An Extreme Amount of Silly Little Coffees
Right now, the only thing I have to look forward to in life is the new season of VPR, and that will only keep me distracted for so long. I need a reason to get out of my house. Walking is supposedly very good for depression, but I need a place to walk to. That’s where silly little coffees come into play.
The foundation of any seasonal depression starter pack is overpriced coffees. It doesn’t count as a frivolous expense as it is currently the cornerstone of your sanity. You deserve these ridiculously priced, ridiculously named coffees. That Cinnamon Dolce Latte With Oat Milk and An Extra Shot of Espresso, No, My Name is Fleurine, Not Flo Rida, Okay, Just Write Fleur, Thank You is going to get you out of the house and on to better things, I guarantee it.
Not to brag, but I joined the fringe committee back in February before everyone else jumped ship when Daisy Jones and the Six came out. I think it’s time you joined us. Nothing screams mental breakdown like changing your hair. Now that summer is over, you can get full bangs without worrying about them sticking to your forehead with sweat.
You will regret it 95% of the time, as they will never lay right, always inexplicably create a weird middle part, get greasy literally two minutes after you last washed them, and hold you back from doing cool slicked-back hair looks. But for the other 5% of the time, you’ll get to smugly blink from behind your Shetland pony fringe and know you’re better than everyone else.
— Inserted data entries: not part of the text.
-- ==== Sys2Proof/Machine/FieldArith.lean ====
section
/-! DEFINITION. Field adder, subtractor, multiplier and the sampling test: FADD, FSUB, FMUL, FSAMPLE
(44_field_arith.md R200 to R203). -/

namespace Sys2Proof.Machine

/-- Format R3: FIELD_RANGE where F[rs1] ≥ p or F[rs2] ≥ p, else F[rd] <- op(a, b) (R200 to R202). -/
def fieldBinary (op : Nat → Nat → Nat) (rd rs1 rs2 : Reg) (s : State) : Host.Outcome State Fault Refusal :=
  match fieldElement (s.readF rs1) with
  | none => raise .fieldRange s
  | some a =>
    match fieldElement (s.readF rs2) with
    | none => raise .fieldRange s
    | some b => complete (s.writeF rd (wordOf (op a b)))

/-- (a + b) mod p (R200). -/
def fieldAdd (a b : Nat) : Nat := (a + b) % Config.p

/-- (a - b) mod p, the residue in [0, p) also when a < b (R201, 00_scope.md R11). -/
def fieldSub (a b : Nat) : Nat := (((a : Int) - (b : Int)) % (Config.p : Int)).toNat

/-- (a * b) mod p, the full product reduced (R202). -/
def fieldMul (a b : Nat) : Nat := a * b % Config.p

/-- FADD (R200). -/
def execFadd (rd rs1 rs2 : Reg) (s : State) : Host.Outcome State Fault Refusal := fieldBinary fieldAdd rd rs1 rs2 s

/-- FSUB (R201). -/
def execFsub (rd rs1 rs2 : Reg) (s : State) : Host.Outcome State Fault Refusal := fieldBinary fieldSub rd rs1 rs2 s

/-- FMUL (R202). -/
def execFmul (rd rs1 rs2 : Reg) (s : State) : Host.Outcome State Fault Refusal := fieldBinary fieldMul rd rs1 rs2 s

/-- FSAMPLE: bit 31 is discarded; p itself is rejected (REJ <- 1, F[rd] unchanged), anything less is the sample. The
source is any 32-bit word and there is no error (R203). -/
def execFsample (rd rs1 : Reg) (s : State) : Host.Outcome State Fault Refusal :=
  let r := s.readF rs1 &&& 0x7FFFFFFF#32
  if r.toNat ≥ Config.p then complete s.setRej else complete (s.writeF rd r)

end Sys2Proof.Machine
end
I attribute my bangs to keeping me on this side of sanity, and I guarantee it’ll increase your serotonin levels exponentially.
Smutty Fantasy Books
Life is not going very slay right now, I’ll be the first to admit it. So why stay in my boring life when I could escape into smutty fantasy books? I can spend hours reading about a boring, average-looking (yeah, sure) girl who somehow defeats all the powers of evil and has two 500-year-old Fae males lusting after her. She’s just quirky like that, I guess.
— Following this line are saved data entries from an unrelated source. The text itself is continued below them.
-- ==== Sys2Proof/Machine/HostProgram.lean ====
section
/-! DEFINITION. The host's notation (30_encoding.md R121), as lists of moves, and what a command line leaves behind. The
host's programs themselves are outside the core (00_scope.md R6, R9). -/

namespace Sys2Proof.Machine

/-- The platform address of an offset of the window: BASE + OFF (R80, R121). -/
def busAddress (off : Nat) : Nat := Config.base + off

/-- `bw OFF, V`: a host bus write (R121). -/
def bw (off : Nat) (v : Word) : List Move := [.write (WordAddr.ofOffset off) v]

/-- `br OFF -> name`: a host bus read (R121). -/
def br (off : Nat) : List Move := [.read (WordAddr.ofOffset off)]

/-- `poll`: reads of STATUS until one returns BUSY = 0, where the completion comes after the first `n` of them (R121,
40_command_cycle.md R143). -/
def poll (n : Nat) : List Move := List.replicate n (.read (WordAddr.ofOffset 0x0004)) ++ [.core] ++ br 0x0004

/-- A command on a line of its own, `ISSUE <command>`: issue it and wait (R121). -/
def commandLine (i : Instr) (n : Nat) : List Move := bw 0x0000 (encode i) ++ poll n

/-- The state that an outcome leaves, and `s` where there is none (which no command reaches). -/
def nextOr (o : Host.Outcome State Fault Refusal) (s : State) : State :=
  match o with
  | .next t => t
  | .fault _ => s
  | .refused _ => s

/-- The state after the command line `i` of an idle core: issue, then completion (R140, R141). -/
def State.after (s : State) (i : Instr) : State := nextOr (exec i (s.issue (encode i))) s

/-- RDBITS into `rd` with each width in turn: the groups with their widths, and the state at the end. -/
def State.readGroups (s : State) (rd : Reg) : List Nat → List (Nat × Word) × State
  | [] => ([], s)
  | k :: ks =>
    ((k, (s.after (.rdbits rd k)).readF rd) :: ((s.after (.rdbits rd k)).readGroups rd ks).1,
      ((s.after (.rdbits rd k)).readGroups rd ks).2)

/-- For each group in turn: the host writes it to `rs`, then WRBLK appends it. -/
def State.writeGroups (s : State) (rs : Reg) : List (Nat × Word) → State
  | [] => s
  | g :: gs => ((s.writeF rs g.2).after (.wrblk rs g.1)).writeGroups rs gs

/-- The host writes the last group to `rs`, then WRFIN finalizes, with the total in `rd`. -/
def State.writeFinal (s : State) (rd rs : Reg) (g : Nat × Word) : State :=
  (s.writeF rs g.2).after (.wrfin rd rs g.1)

end Sys2Proof.Machine
end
Right now, the only realistic goal I have in life is to complete my yearly reading challenge. Goodreads is the only person who still tries to hold me accountable for things. I am devouring smutty fantasy books like there is no tomorrow. I don’t think I’ll ever be able to venture back into the dating pool, depression or no depression, as I now have a penchant for winged men who growl, apparently. Big shoutout to all my SJM girlies!
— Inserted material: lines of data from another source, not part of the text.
-- ==== Sys2Proof/Certificates/Slice0/Obligations.lean ====
section
/-! DEFINITION. The statements for the provers. Each docstring names the rule of spec/ that it formalises, or says what it
is derived from. A "turn" of the core is a state whose next event is the core's: no move is pending, or the first one is
`core`. -/

open Sys2Proof Sys2Proof.Machine

/-! ## Encoding -/

/-- 30_encoding.md R116 and R119: for each of the thirteen rows of the opcode map, a word w decodes to the row's command,
with the fields of R111 as its operands, exactly when (w & mask) == match. -/
def Obligations.WordsMatchingARowDecodeToIt : Prop :=
  ∀ w : Word,
    (w &&& 0xFFFFFFFF = 0x00000000 ↔ decode w = .ok .nop) ∧
    (w &&& 0xFF00FFFF = 0x01000000 ↔ decode w = .ok (.finv (rdField w) (rs1Field w))) ∧
    (w &&& 0xFF0FFFC0 = 0x02000000 ↔ decode w = .ok (.rdbits (rdField w) (kField w))) ∧
    (w &&& 0xFFF0FFC0 = 0x03000000 ↔ decode w = .ok (.wrblk (rs1Field w) (kField w))) ∧
    (w &&& 0xFF00FFC0 = 0x04000000 ↔ decode w = .ok (.wrfin (rdField w) (rs1Field w) (kField w))) ∧
    (w &&& 0xFF000FFF = 0x05000000 ↔ decode w = .ok (.fadd (rdField w) (rs1Field w) (rs2Field w))) ∧
    (w &&& 0xFF000FFF = 0x06000000 ↔ decode w = .ok (.fsub (rdField w) (rs1Field w) (rs2Field w))) ∧
    (w &&& 0xFF000FFF = 0x07000000 ↔ decode w = .ok (.fmul (rdField w) (rs1Field w) (rs2Field w))) ∧
    (w &&& 0xFF00FFFF = 0x08000000 ↔ decode w = .ok (.fsample (rdField w) (rs1Field w))) ∧
    (w &&& 0xFF00FFFF = 0x09000000 ↔ decode w = .ok (.peval (rdField w) (rs1Field w))) ∧
    (w &&& 0xFFFFFFFF = 0x0A000000 ↔ decode w = .ok .czero) ∧
    (w &&& 0xFFF00FFF = 0x0B000000 ↔ decode w = .ok (.cput (rs1Field w) (rs2Field w))) ∧
    (w &&& 0xFF0F0FFF = 0x0C000000 ↔ decode w = .ok (.cget (rdField w) (rs2Field w)))

/-- 30_encoding.md R111: the command word is OPC, RD, RS1, RS2, RSV and K, from bit 31 down, with these widths. -/
def Obligations.CommandWordIsItsSixFields : Prop :=
  ∀ w : Word,
    (opcField w).toNat = w.toNat / 2 ^ 24 ∧ (rdField w).val = w.toNat / 2 ^ 20 % 16 ∧
    (rs1Field w).val = w.toNat / 2 ^ 16 % 16 ∧ (rs2Field w).val = w.toNat / 2 ^ 12 % 16 ∧
    (rsvField w).toNat = w.toNat / 2 ^ 6 % 64 ∧ kField w = w.toNat % 64

/-- Every well-formed command, with every operand it can have, decodes from its own word. -/
def Obligations.DecodeOfEncodeIsTheCommand : Prop :=
  ∀ i : Instr, i.wf = true → decode (encode i) = .ok i

/-- The other direction: a word that decodes to a command is that command's word and no other (R117, R118: every word's
meaning is unique). -/
def Obligations.EncodeOfDecodeIsTheWord : Prop :=
  ∀ (w : Word) (i : Instr), decode w = .ok i → i.wf = true ∧ encode i = w

/-- Words written out from the assembler table of 30_encoding.md R120 and the examples of 95_test_vectors.md. -/
def Obligations.ExampleWordsDecode : Prop :=
  decode 0x00000000 = .ok .nop ∧ decode 0x01210000 = .ok (.finv 2 1) ∧ decode 0x0210001E = .ok (.rdbits 1 30) ∧
  decode 0x0307001E = .ok (.wrblk 7 30) ∧ decode 0x0497001E = .ok (.wrfin 9 7 30) ∧
  decode 0x05312000 = .ok (.fadd 3 1 2) ∧ decode 0x06321000 = .ok (.fsub 3 2 1) ∧
  decode 0x07BBC000 = .ok (.fmul 11 11 12) ∧ decode 0x08430000 = .ok (.fsample 4 3) ∧
  decode 0x09650000 = .ok (.peval 6 5) ∧ decode 0x0A000000 = .ok .czero ∧ decode 0x0B042000 = .ok (.cput 4 2) ∧
  decode 0x0C102000 = .ok (.cget 1 2)

/-- 30_encoding.md R115: every field a command's format does not use, and RSV, is zero in a word that decodes to it. -/
def Obligations.UnusedFieldsAreZero : Prop :=
  ∀ (w : Word) (i : Instr), decode w = .ok i →
    rsvField w = 0 ∧
    (i = .nop ∨ i = .czero → rdField w = 0 ∧ rs1Field w = 0 ∧ rs2Field w = 0 ∧ kField w = 0) ∧
    (∀ rd rs1, i = .finv rd rs1 ∨ i = .fsample rd rs1 ∨ i = .peval rd rs1 → rs2Field w = 0 ∧ kField w = 0) ∧
    (∀ rd k, i = .rdbits rd k → rs1Field w = 0 ∧ rs2Field w = 0) ∧
    (∀ rs1 k, i = .wrblk rs1 k → rdField w = 0 ∧ rs2Field w = 0) ∧
    (∀ rd rs1 k, i = .wrfin rd rs1 k → rs2Field w = 0) ∧
    (∀ rd rs1 rs2, i = .fadd rd rs1 rs2 ∨ i = .fsub rd rs1 rs2 ∨ i = .fmul rd rs1 rs2 → kField w = 0) ∧
    (∀ rs1 rs2, i = .cput rs1 rs2 → rdField w = 0 ∧ kField w = 0) ∧
    (∀ rd rs2, i = .cget rd rs2 → rs1Field w = 0 ∧ kField w = 0)

/-- 30_encoding.md R113: K is bits 5:0 zero-extended; all 64 values decode; RDBITS, WRBLK and WRFIN with K = 0 or K in
33 to 63 decode normally and complete with INVALID_ARGUMENT (2). -/
def Obligations.EveryWidthDecodesAndOnlyOneToThirtyTwoAreLegal : Prop :=
  (∀ w : Word, kField w = (w.extractLsb' 0 6).toNat) ∧
  ∀ (k : Nat) (rd rs : Reg) (s : State), k < 64 →
    decode (encode (.rdbits rd k)) = .ok (.rdbits rd k) ∧ decode (encode (.wrblk rs k)) = .ok (.wrblk rs k) ∧
    decode (encode (.wrfin rd rs k)) = .ok (.wrfin rd rs k) ∧
    (k = 0 ∨ 33 ≤ k → exec (.rdbits rd k) s = .next (s.failedWith 2) ∧ exec (.wrblk rs k) s = .next (s.failedWith 2) ∧
      exec (.wrfin rd rs k) s = .next (s.failedWith 2))

/-! ## Reset, invariants, runs -/

/-- 70_reset_and_hazards.md R271: what every piece of state is, through the model's own reads, in the state after reset and
after a step that is a power-on reset or a soft reset, a command in flight or not: it is abandoned, and DONE is 0. -/
def Obligations.ResetLeavesEverythingZero : Prop :=
  ∀ t : State,
    t = State.reset ∨
      (∃ s ms, step s = .next t ∧ (s.bus.pending = .powerOn :: ms ∨
        ∃ v : Word, v.getLsbD 0 = true ∧ s.bus.pending = .write (WordAddr.ofOffset 0x0008) v :: ms)) →
    (∀ r, t.readF r = 0) ∧ (∀ j, t.readCoef j = 0) ∧ (∀ a, t.rdbuf.read a = 0) ∧ (∀ a, t.wrbuf.read a = 0) ∧
    t.cmd = 0 ∧ t.status.word = 0 ∧ t.status.busy = false ∧ t.status.done = false ∧ t.valueAt .ctrl = 0 ∧
    t.rdLen = 0 ∧ t.rdPos = 0 ∧ t.wrCap = 0 ∧ t.wrTotal = 0 ∧ t.pcount = 0

/-- The reset state meets the invariant. -/
def Obligations.ResetMeetsTheInvariant : Prop := State.reset.Inv

/-- Every step keeps the invariant: 10_state.md R52, the canonical form of both buffers, the error codes in use, what
issue has cleared, and that nothing has happened before the first command since reset. -/
def Obligations.EveryStepKeepsTheInvariant : Prop :=
  ∀ s t : State, s.Inv → step s = .next t → t.Inv

/-- 10_state.md R52: its invariants hold in every state that a run from reset reaches, whatever the host does and however
its transactions interleave with the completions. -/
def Obligations.ReachableStatesAreConsistent : Prop :=
  ∀ (ms : List Move) (n : Nat) (t : State), Sys2Proof.core.run n (State.reset.withPending ms) = .next t →
    t.rdPos.toNat ≤ 8 * t.rdLen.toNat ∧ (t.status.eos = true → t.rdPos.toNat = 8 * t.rdLen.toNat) ∧
    t.wrTotal.toNat ≤ 8 * t.wrCap.toNat ∧ (t.wrCap.toNat ≤ 4096 → t.wrTotal.toNat ≤ 32768) ∧
    (t.status.err = false → t.status.ecode = 0) ∧ (t.status.busy = true → t.status.done = false)

/-- 60_exceptions.md R253, R254, R261: no step ever stops the machine. -/
def Obligations.NoStepStopsTheMachine : Prop := ∀ s : State, ∃ t, step s = .next t

/-- 40_command_cycle.md R143 and 70_reset_and_hazards.md R279: every run finishes, at the latest one step after the host's
last move, with no command in flight; from then on nothing changes. -/
def Obligations.EveryRunFinishes : Prop :=
  ∀ s : State, ∃ t, Sys2Proof.core.run (s.bus.pending.length + 1) s = .next t ∧ t.finished ∧ step t = .next t

/-- 40_command_cycle.md R141: at the core's turn with a command in flight, the step is `exec` of the command that CMD
decodes to, at that state, the used-up turn apart. -/
def Obligations.StepRunsTheDecodedCommand : Prop :=
  ∀ (s : State) (i : Instr), s.status.busy = true → decode s.cmd = .ok i →
    (s.bus.pending = [] → step s = exec i s) ∧
    (∀ ms, s.bus.pending = .core :: ms → step s = exec i (s.withPending ms))

/-- 60_exceptions.md R242, 30_encoding.md R117 and R118: at the core's turn, in both its forms (no move is pending, and
then ms = []; or the first one is `core`), a word with an undefined opcode, or with a defined one and a 1 where its mask
requires 0, completes with ILLEGAL_COMMAND (1) and writes nothing but STATUS; no word that decodes does so. -/
def Obligations.OtherWordsCompleteWithIllegalCommand : Prop :=
  (∀ (s : State) (ms : List Move), s.status.busy = true →
    (s.bus.pending = [] ∧ ms = []) ∨ s.bus.pending = .core :: ms →
    (0x0D ≤ (opcField s.cmd).toNat → step s = .next ((s.withPending ms).failedWith 1)) ∧
    (∀ r ∈ [((0x00 : BitVec 8), (0xFFFFFFFF : Word)), (0x01, 0xFF00FFFF), (0x02, 0xFF0FFFC0), (0x03, 0xFFF0FFC0),
        (0x04, 0xFF00FFC0), (0x05, 0xFF000FFF), (0x06, 0xFF000FFF), (0x07, 0xFF000FFF), (0x08, 0xFF00FFFF),
        (0x09, 0xFF00FFFF), (0x0A, 0xFFFFFFFF), (0x0B, 0xFFF00FFF), (0x0C, 0xFF0F0FFF)],
      opcField s.cmd = r.1 → s.cmd &&& r.2 &&& 0x00FFFFFF ≠ 0 → step s = .next ((s.withPending ms).failedWith 1))) ∧
  (∀ (i : Instr) (s t : State), s.status.err = false → s.status.ecode = 0 → exec i s = .next t → t.status.ecode ≠ 1)

/-- 60_exceptions.md R261: while BUSY = 0 and the host does nothing, every piece of state keeps its value. -/
def Obligations.IdleCoreKeepsItsState : Prop :=
  ∀ s : State, s.status.busy = false →
    (s.bus.pending = [] → step s = .next s) ∧
    (∀ ms, s.bus.pending = .core :: ms → step s = .next (s.withPending ms))

/-! ## Host transactions -/

/-- 40_command_cycle.md R140: the whole effect of a write to CMD while BUSY = 0; the word is not checked. -/
def Obligations.WriteToCmdIssues : Prop :=
  ∀ (s : State) (w : Word) (ms : List Move), s.status.busy = false →
    s.bus.pending = .write (WordAddr.ofOffset 0x0000) w :: ms →
    step s = .next { s with
      cmd := w
      status := { s.status with
        busy := true, done := false, err := false, ecode := 0, none := false, rej := false, wbusy := false }
      bus := { s.bus with pending := ms } }

/-- 40_command_cycle.md R144: while BUSY = 1, a write to any offset other than CTRL is dropped and sets WBUSY, one to CMD
too; a write to CTRL is performed, and with bit 0 = 1 it aborts the command in flight: all state as after reset. -/
def Obligations.WriteWhileBusyIsDropped : Prop :=
  ∀ (s : State) (a : WordAddr) (v : Word) (ms : List Move), s.status.busy = true → s.bus.pending = .write a v :: ms →
    (a.offset ≠ 0x0008 → step s = .next { s with
      status := { s.status with wbusy := true }
      bus := { s.bus with pending := ms } }) ∧
    (a.offset = 0x0008 → v.getLsbD 0 = true →
      step s = .next { State.reset with bus := { s.bus with pending := ms } }) ∧
    (a.offset = 0x0008 → v.getLsbD 0 = false → step s = .next { s with bus := { s.bus with pending := ms } })

/-- 70_reset_and_hazards.md R270 and R272: a write to CTRL with bit 0 = 1, whatever BUSY and its bits 31:1 are, and
power-on, give the state after reset in one step; a write with bit 0 = 0 has no effect. -/
def Obligations.BothResetsGiveTheResetState : Prop :=
  ∀ (s : State) (v : Word) (ms : List Move),
    (s.bus.pending = .write (WordAddr.ofOffset 0x0008) v :: ms → v.getLsbD 0 = true →
      step s = .next { State.reset with bus := { s.bus with pending := ms } }) ∧
    (s.bus.pending = .powerOn :: ms → step s = .next { State.reset with bus := { s.bus with pending := ms } }) ∧
    (s.bus.pending = .write (WordAddr.ofOffset 0x0008) v :: ms → v.getLsbD 0 = false →
      step s = .next (s.withPending ms))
If I’m going to spend 95% of my time at home, it may as well smell delicious in here and not like penne vodka all the time. I am going to treat scented candles like my own personal stock market. I am a 26-year-old teenager and obviously don’t know how the stock market works (no thanks to The Big Short), so I am going to assume it means that I continuously keep buying and burning candles.
I grew up in the kind of household where you buy nice candles and never ever burn them. I will not subject myself to that torture again. It’s the season of SCENTED CANDLES! Bonus points if you can find ones with names like, “What The Fuck Am I Doing With My Life?” and “I’m Sure Everyone Cries This Much.”
Raw Cookie Dough
I don’t have it in me to actually bake something, but I need sugar to trick my brain into thinking we can be happy. I’m going to be bingeing a lot of shows this fall, and so cookie dough is a necessity.
A fun trick I recently learned is to freeze cookie dough in little ice cream scoop servings. Then, whenever you’re craving it, voila, it’s right there! I guess you could also cook the raw dough each time and have a portion of cookies, but that sounds like a lot of effort to me.
A Shower Speaker
If you’re going to cry in the shower, you should at least listen to music while you sob. I got a little Bluetooth shower speaker and I don’t know how I ever managed without it. To think that I used to just play my sad little music from my sad little phone. Now I can blast it out on my speaker and really get into the emotional bridge of “driver’s license.” It even has fun little lights to make my own personal pity party.
Warning: Expect very high water bills, but feel free to forward them to your ex as “compensation for emotional damages.”